Using interior point algorithms for the solution of linear programs with special structural features
Resumo:
Linear Programming (LP) is a powerful decision making tool extensively used in various economic and engineering activities. In the early stages the success of LP was mainly due to the efficiency of the simplex method. After the appearance of Karmarkar's paper, the focus of most research was shifted to the field of interior point methods.
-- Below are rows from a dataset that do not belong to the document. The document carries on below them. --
-- ==== Sys2Proof/Machine/NodeState.lean ====
section
/-! DEFINITION. State of the module, its supplies, resets, modes, governor, image regions and SFP cages (chapters 1 to 3). -/

namespace Sys2Proof.Machine

/-- The operating modes (Table 3.9). -/
inductive Mode where
  | dormant | boot | commission | duty | standby | resync | hold | safe
  deriving DecidableEq, Repr

/-- The mode code of Table 3.9. -/
def Mode.code : Mode → Nat
  | .dormant => 0 | .boot => 1 | .commission => 2 | .duty => 3
  | .standby => 4 | .resync => 5 | .hold => 6 | .safe => 7

/-- The mode a code of Table 3.9 names. -/
def Mode.ofCode : Nat → Option Mode
  | 0 => some .dormant | 1 => some .boot | 2 => some .commission | 3 => some .duty
  | 4 => some .standby | 5 => some .resync | 6 => some .hold | 7 => some .safe
  | _ => none

/-- The reset kinds (Table 3.6, Table 3.8 KIND). -/
inductive ResetKind where
  | warm | cold | por | mgmt | ring
  deriving DecidableEq, Repr

/-- KIND of Table 3.8. -/
def ResetKind.code : ResetKind → Nat
  | .warm => 1 | .cold => 2 | .por => 3 | .mgmt => 4 | .ring => 5

/-- The part (R2): without or with the Toll partition. -/
inductive Part where
  | m | mt
  deriving DecidableEq, Repr

/-- The WITHDRAW lamp (Table 2.4). -/
inductive Withdraw where
  | off | flash2 | steady | flash8
  deriving DecidableEq, Repr

/-- A dip under way (R104, R106). -/
structure Dip where
  /-- Node time of entry. -/
  entry : Micros
  /-- Physical time of entry. -/
  since : Micros
  /-- The mode at entry. -/
  mode : Mode
  minV : Rat
  minAt : Micros
  minA : Rat
  minB : Rat
  deriving DecidableEq, Repr

/-- One region of the point image: its update count and the node time of its flip (R35). -/
structure Region where
  count : Nat
  flip : Micros
  deriving DecidableEq, Repr

/-- One step the governor holds (Table 3.11). -/
inductive GovStep where
  /-- Step 1: channel n's rate lowered by one code. -/
  | rate (n : Nat)
  /-- Step 2: channel n's test-tone checks spaced at four times the interval. -/
  | space (n : Nat)
  /-- Step 3: the HART poll interval of channel n doubled. -/
  | poll (n : Nat)
  /-- Step 4: the dissipation alarm. -/
  | alarm
  deriving DecidableEq, Repr

/-- One SFP cage (R89 to R91). -/
structure Sfp where
  fitted : Bool
  refused : Bool
  vendor : List Byte
  partNo : List Byte
  serial : List Byte
  /-- Temperature, supply, laser bias, transmit power, receive power; empty where none are offered. -/
  diag : List Rat
  /-- Physical time of the latest report of the diagnostics (R90). -/
  diagAt : Option Micros
  deriving DecidableEq, Repr

/-- An empty cage. -/
def Sfp.none : Sfp := ⟨false, false, [], [], [], [], Option.none⟩

/-- The module supply supervision (Tables 3.1, 3.2, 3.14). -/
structure PowerSt where
  supply : Supply
  vRes : Rat
  vCell : Rat
  pD : Rat
  tF : Rat
  ovSet : Bool
  warnSet : Bool
  /-- The reset threshold is set. -/
  resetSet : Bool
  /-- Physical time at which the reset threshold was confirmed, while the logic domain is still on. -/
  resetAt : Option Micros
  /-- V_MOD has fallen below the reset threshold since the logic domain went off (R120). -/
  fell : Bool
  lostA : Bool
  lostB : Bool
  cellLow : Bool
  cellAbsent : Bool
  backupLow : Bool
  /-- Physical time of the last cell test. -/
  cellTestAt : Micros
  dip : Option Dip
  dipCount : Nat
  resetCount : Nat
  /-- Microseconds with the logic domain on, up to `onSince`. -/
  opMicros : Nat
  /-- Physical time since which the logic domain has been on, while it is. -/
  onSince : Option Micros
  deriving DecidableEq, Repr

/-- The governor (R121 to R126). -/
structure GovSt where
  /-- The steps held, newest first. -/
  steps : List GovStep
  /-- Per channel, the rate steps that its bay engine runs with (Table 5.3). -/
  inForce : Tbl Nat
  /-- Since when P_D has stayed at least 10 W below the budget. -/
  lowSince : Option Micros
  /-- Per channel, the physical time of its last released rate step. -/
  released : Tbl Nat
  /-- Physical time of the last governor period. -/
  tickAt : Micros
  deriving DecidableEq, Repr

/-- The module, its base and its mode (chapters 2 and 3). -/
structure NodeSt where
  part : Part
  mode : Mode
  /-- The mode HOLD returns to (R104); in BOOT after a reset, the mode before it. -/
  recorded : Mode
  /-- RESET_CAUSE (Table 3.8) with GOV_ACTIVE and CTRL_WINDOW, which are formed at reading, clear. -/
  cause : Word32
  /-- Physical time at which the control plane fault window ends, while armed (R111). -/
  ctrlWindow : Option Micros
  seatOpen : Bool
  /-- The node has run since power was applied (R58). -/
  hasRun : Bool
  withdraw : Withdraw
  /-- Physical time at which the seat contact of the running node opened (R61). -/
  seatOpenedAt : Micros
  nresetLow : Bool
  /-- Physical time of the last change of nRESET. -/
  nresetAt : Micros
  /-- A counted assertion holds the node in COLD reset (R113). -/
  nresetHold : Bool
  /-- BOOT waits for a supply warning to clear (R102). -/
  bootPaused : Bool
  /-- Physical time of the last COLD or POR reset (UPTIME, Table 19.6). -/
  resetTime : Micros
  /-- Node time at which the planes last left BOOT. -/
  runFrom : Micros
  /-- Node time at which a COLD or POR reset last started the planes. -/
  upFrom : Micros
  /-- Kind of the last reset that restarted the control plane. -/
  resetKind : ResetKind
  /-- Source code of that reset. -/
  resetSource : Nat
  /-- Commanded DORMANT: the wake time, clock µs, 0 for none (R120). -/
  wake : Option Nat
  /-- Physical times of the management restarts of the last 3,600 s (Table 3.7 code 0x0B). -/
  mgmtRestarts : List Micros
  /-- SLOT_ID latched (R75). -/
  slot : Nat
  /-- PAIR_POS latched: true for position B. -/
  posB : Bool
  slotPins : Nat
  posPin : Bool
  /-- PEER_PRES is tied: the other position holds a module. -/
  peerPres : Bool
  /-- The base has two positions (R56). -/
  pairBase : Bool
  /-- Straps tied to FG, per bay (open is the unlisted state, 1). -/
  strapTied : Tbl Bool
  /-- The straps as BOOT latched them (R236). -/
  strapLatched : Tbl Bool
  regChannel : Region
  regAlarm : Region
  regRemote : Region
  regService : Region
  regToll : Region
  ctrlStalled : Bool
  fabricStalled : Bool
  dataStalled : Bool
  mgmtStalled : Bool
  tollStalled : Bool
  /-- The control plane has stopped after a lockstep mismatch (R25). -/
  ctrlStopped : Bool
  overrunRun : Nat
  sweepDropRun : Nat
  /-- Node time of the latest control-cycle boundary served (R43). -/
  cycleAt : Option Micros
  /-- A wake event of commanded DORMANT stands while V_MOD is yet to clear the reset threshold (R101, R120). -/
  woken : Bool
  sfp : Tbl Sfp
  /-- Node fault in the service region (Table 1.6). -/
  nodeFault : Bool
  power : PowerSt
  gov : GovSt
  deriving DecidableEq, Repr

/-- The supply supervision at the first power-up. DESIGN CHOICE (log 3): the readings the manual leaves open stand at the
nominal 24 V, 3 V and 25 °C, the reservoir at the 5.0 V of its full charge; the counts are those of a new module. -/
def PowerSt.reset : PowerSt where
  supply := ⟨24, 24, 24⟩
  vRes := 5
  vCell := 3
  pD := 0
  tF := 25
  ovSet := false
  warnSet := false
  resetSet := false
  resetAt := none
  fell := false
  lostA := false
  lostB := false
  cellLow := false
  cellAbsent := false
  backupLow := false
  cellTestAt := 0
  dip := none
  dipCount := 0
  resetCount := 0
  opMicros := 0
  onSince := some 0

/-- A governor that holds no step. -/
def GovSt.reset : GovSt := ⟨[], [], none, [], 0⟩

/-- The module at the first power-up: in BOOT, RESET_CAUSE at its Reset values (Table 3.8: SOURCE 0x01, KIND 0x3). DESIGN
CHOICE (log 2): an EVT-512MT on a solo base with SLOT_ID 0, its seat contact closed and every strap open. -/
def NodeSt.reset : NodeSt where
  part := .mt
  mode := .boot
  recorded := .boot
  cause := 0x00013000#32
  ctrlWindow := none
  seatOpen := false
  hasRun := true
  withdraw := .off
  seatOpenedAt := 0
  nresetLow := false
  nresetAt := 0
  nresetHold := false
  bootPaused := false
  resetTime := 0
  runFrom := 0
  upFrom := 0
  resetKind := .por
  resetSource := 1
  wake := none
  mgmtRestarts := []
  slot := 0
  posB := false
  slotPins := 0
  posPin := false
  peerPres := false
  pairBase := false
  strapTied := []
  strapLatched := []
  regChannel := ⟨0, 0⟩
  regAlarm := ⟨0, 0⟩
  regRemote := ⟨0, 0⟩
  regService := ⟨0, 0⟩
  regToll := ⟨0, 0⟩
  ctrlStalled := false
  fabricStalled := false
  dataStalled := false
  mgmtStalled := false
  tollStalled := false
  ctrlStopped := false
  overrunRun := 0
  sweepDropRun := 0
  cycleAt := none
  woken := false
  sfp := []
  nodeFault := false
  power := PowerSt.reset
  gov := GovSt.reset

end Sys2Proof.Machine
end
The present work is concerned with investigating and efficiently implementing the latest techniques in this field taking sparsity into account. The performance of these implementations on different classes of LP problems is reported here. The preconditional conjugate gradient method is one of the most powerful tools for the solution of the least square problem, present in every iteration of all interior point methods. The effect of using different preconditioners on a range of problems with various condition numbers is presented. Decomposition algorithms has been one of the main fields of research in linear programming over the last few years. After reviewing the latest decomposition techniques, three promising methods were chosen the implemented. Sparsity is again a consideration and suggestions have been included to allow improvements when solving problems with these methods. Finally, experimental results on randomly generated data are reported and compared with an interior point method. The efficient implementation of the decomposition methods considered in this study requires the solution of quadratic subproblems. A review of recent work on algorithms for convex quadratic was performed. The most promising algorithms are discussed and implemented taking sparsity into account. The related performance of these algorithms on randomly generated separable and non-separable problems is also reported.